__TASK DETAILS__:
Give again, word for word, every line below from the one that has "def execVaultQuerySummary (fn" through the one that has "integrity check passes. -/", both included, and no others.

__SUPPLIED ENTRIES__:

-- ==== Sys2Proof/Machine/RowsData.lean ====
section
/-!
DEFINITION. The meanings of commands that move user data and the vault commands: one definition for each command of the opcode table.
-/

namespace Sys2Proof.Machine

/-- READ (R313): A READ capsule is admitted and returns each block from an earlier overlapping WRITE on the same SQ or from the latest
sealed version. -/
def execRead (fn : Fn) (sq : RingNo) (caps : Capsule) (s : State) : Res := capsuleRow .read fn sq caps {} s

/-- WRITE (R23): A WRITE capsule is admitted, takes versions and completes only when its blocks and their band seals are verified. -/
def execWrite (fn : Fn) (sq : RingNo) (caps : Capsule) (s : State) : Res := capsuleRow .write fn sq caps {} s

/-- READ_VERSION (R334): A READ_VERSION capsule reads the named recorded version from the medium without forwarding. -/
def execReadVersion (fn : Fn) (sq : RingNo) (caps : Capsule) (s : State) : Res := capsuleRow .readVersion fn sq caps {} s

/-- FLUSH (R316): A FLUSH completes once every WRITE admitted device-wide before it has completed, and reports their statuses. -/
def execFlush (fn : Fn) (sq : RingNo) (caps : Capsule) (s : State) : Res := capsuleRow .flush fn sq caps {} s

/-- FENCE (R315): A FENCE completes once every command admitted before it has completed, and holds its own SQ until then. -/
def execFence (fn : Fn) (sq : RingNo) (caps : Capsule) (s : State) : Res := capsuleRow .fence fn sq caps {} s

/-- VAULT_CREATE (R328): VAULT_CREATE without REBIND makes the vault keys and record, adds a directory entry and writes the record to the
host. -/
def execVaultCreate (fn : Fn) (sq : RingNo) (caps : Capsule) (s : State) : Res := capsuleRow .vaultCreate fn sq caps {} s

/-- VAULT_CREATE_REBIND (R328): VAULT_CREATE with REBIND changes the bound function of an unmounted vault, or removes its entry when FN is
0xFFFF. -/
def execVaultCreateRebind (fn : Fn) (sq : RingNo) (caps : Capsule) (s : State) : Res := capsuleRow .vaultRebind fn sq caps {} s

/-- VAULT_MOUNT (R339): VAULT_MOUNT checks the vault record, reads the offered discs, replays bands, builds the map and binds blank discs.
-/
def execVaultMount (fn : Fn) (sq : RingNo) (caps : Capsule) (found : List DiscFound) (s : State) : Res :=
  capsuleRow .vaultMount fn sq caps { found := found } s

/-- VAULT_UNMOUNT (R342): VAULT_UNMOUNT waits for earlier writes, writes a checkpoint on each attached disc and releases the map. -/
def execVaultUnmount (fn : Fn) (sq : RingNo) (caps : Capsule) (s : State) : Res := capsuleRow .vaultUnmount fn sq caps {} s

/-- VAULT_QUERY_SUMMARY (R343): VAULT_QUERY with QSEL 0 writes the vault's 64-byte SUMMARY record. -/
def execVaultQuerySummary (fn : Fn) (sq : RingNo) (caps : Capsule) (s : State) : Res := capsuleRow .querySummary fn sq caps {} s

/-- VAULT_QUERY_SEALED_SINCE (R343): VAULT_QUERY with QSEL 1 writes the sealed-since-last-completion list. -/
def execVaultQuerySealedSince (fn : Fn) (sq : RingNo) (caps : Capsule) (s : State) : Res := capsuleRow .querySealed fn sq caps {} s

/-- VAULT_QUERY_VERSIONS (R343): VAULT_QUERY with QSEL 2 writes one record for each band that holds a recorded version of the VBA. -/
def execVaultQueryVersions (fn : Fn) (sq : RingNo) (caps : Capsule) (s : State) : Res := capsuleRow .queryVersions fn sq caps {} s

/-- VAULT_QUERY_DISCS (R343): VAULT_QUERY with QSEL 3 writes one record per disc of the vault. -/
def execVaultQueryDiscs (fn : Fn) (sq : RingNo) (caps : Capsule) (s : State) : Res := capsuleRow .queryDiscs fn sq caps {} s

/-- SEAL_EXPORT (R357): SEAL_EXPORT reads and checks the seal records of a range of bands and writes a header and one entry per band. -/
def execSealExport (fn : Fn) (sq : RingNo) (caps : Capsule) (s : State) : Res := capsuleRow .sealExport fn sq caps {} s

/-- CRYPT_GCM_ENCRYPT (R358): CRYPT mode 0 encrypts the data with AES-256-GCM and writes ciphertext and tag. -/
def execCryptGcmEncrypt (fn : Fn) (sq : RingNo) (caps : Capsule) (s : State) : Res := capsuleRow .cryptGcmEnc fn sq caps {} s

/-- CRYPT_GCM_DECRYPT (R360): CRYPT mode 1 decrypts with AES-256-GCM and releases the plaintext only after the tag check passes. -/
def execCryptGcmDecrypt (fn : Fn) (sq : RingNo) (caps : Capsule) (s : State) : Res := capsuleRow .cryptGcmDec fn sq caps {} s

/-- CRYPT_CTR (R358): CRYPT mode 2 transforms the data with AES-256-CTR. -/
def execCryptCtr (fn : Fn) (sq : RingNo) (caps : Capsule) (s : State) : Res := capsuleRow .cryptCtr fn sq caps {} s

/-- CRYPT_KEY_WRAP (R358): CRYPT mode 3 wraps the data with padding under RFC 5649. -/
def execCryptKeyWrap (fn : Fn) (sq : RingNo) (caps : Capsule) (s : State) : Res := capsuleRow .cryptWrap fn sq caps {} s

/-- CRYPT_KEY_UNWRAP (R360): CRYPT mode 4 unwraps the data and releases it only after the integrity check passes. -/
def execCryptKeyUnwrap (fn : Fn) (sq : RingNo) (caps : Capsule) (s : State) : Res := capsuleRow .cryptUnwrap fn sq caps {} s

/-- HASH (R361): HASH computes SHA-512 over the data on one seal-engine lane and writes the digest. -/
def execHash (fn : Fn) (sq : RingNo) (caps : Capsule) (s : State) : Res := capsuleRow .hash fn sq caps {} s

end Sys2Proof.Machine
end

__ANSWER BELOW__:
def execVaultQuerySummary (fn : Fn) (sq : RingNo) (caps : Capsule) (s : State) : Res := capsuleRow .querySummary fn sq caps {} s

/-- VAULT_QUERY_SEALED_SINCE (R343): VAULT_QUERY with QSEL 1 writes the sealed-since-last-completion list. -/
def execVaultQuerySealedSince (fn : Fn) (sq : RingNo) (caps : Capsule) (s : State) : Res := capsuleRow .querySealed fn sq caps {} s

/-- VAULT_QUERY_VERSIONS (R343): VAULT_QUERY with QSEL 2 writes one record for each band that holds a recorded version of the VBA. -/
def execVaultQueryVersions (fn : Fn) (sq : RingNo) (caps : Capsule) (s : State) : Res := capsuleRow .queryVersions fn sq caps {} s

/-- VAULT_QUERY_DISCS (R343): VAULT_QUERY with QSEL 3 writes one record per disc of the vault. -/
def execVaultQueryDiscs (fn : Fn) (sq : RingNo) (caps : Capsule) (s : State) : Res := capsuleRow .queryDiscs fn sq caps {} s

/-- SEAL_EXPORT (R357): SEAL_EXPORT reads and checks the seal records of a range of bands and writes a header and one entry per band. -/
def execSealExport (fn : Fn) (sq : RingNo) (caps : Capsule) (s : State) : Res := capsuleRow .sealExport fn sq caps {} s

/-- CRYPT_GCM_ENCRYPT (R358): CRYPT mode 0 encrypts the data with AES-256-GCM and writes ciphertext and tag. -/
def execCryptGcmEncrypt (fn : Fn) (sq : RingNo) (caps : Capsule) (s : State) : Res := capsuleRow .cryptGcmEnc fn sq caps {} s

/-- CRYPT_GCM_DECRYPT (R360): CRYPT mode 1 decrypts with AES-256-GCM and releases the plaintext only after the tag check passes. -/
def execCryptGcmDecrypt (fn : Fn) (sq : RingNo) (caps : Capsule) (s : State) : Res := capsuleRow .cryptGcmDec fn sq caps {} s

/-- CRYPT_CTR (R358): CRYPT mode 2 transforms the data with AES-256-CTR. -/
def execCryptCtr (fn : Fn) (sq : RingNo) (caps : Capsule) (s : State) : Res := capsuleRow .cryptCtr fn sq caps {} s

/-- CRYPT_KEY_WRAP (R358): CRYPT mode 3 wraps the data with padding under RFC 5649. -/
def execCryptKeyWrap (fn : Fn) (sq : RingNo) (caps : Capsule) (s : State) : Res := capsuleRow .cryptWrap fn sq caps {} s

/-- CRYPT_KEY_UNWRAP (R360): CRYPT mode 4 unwraps the data and releases it only after the integrity check passes. -/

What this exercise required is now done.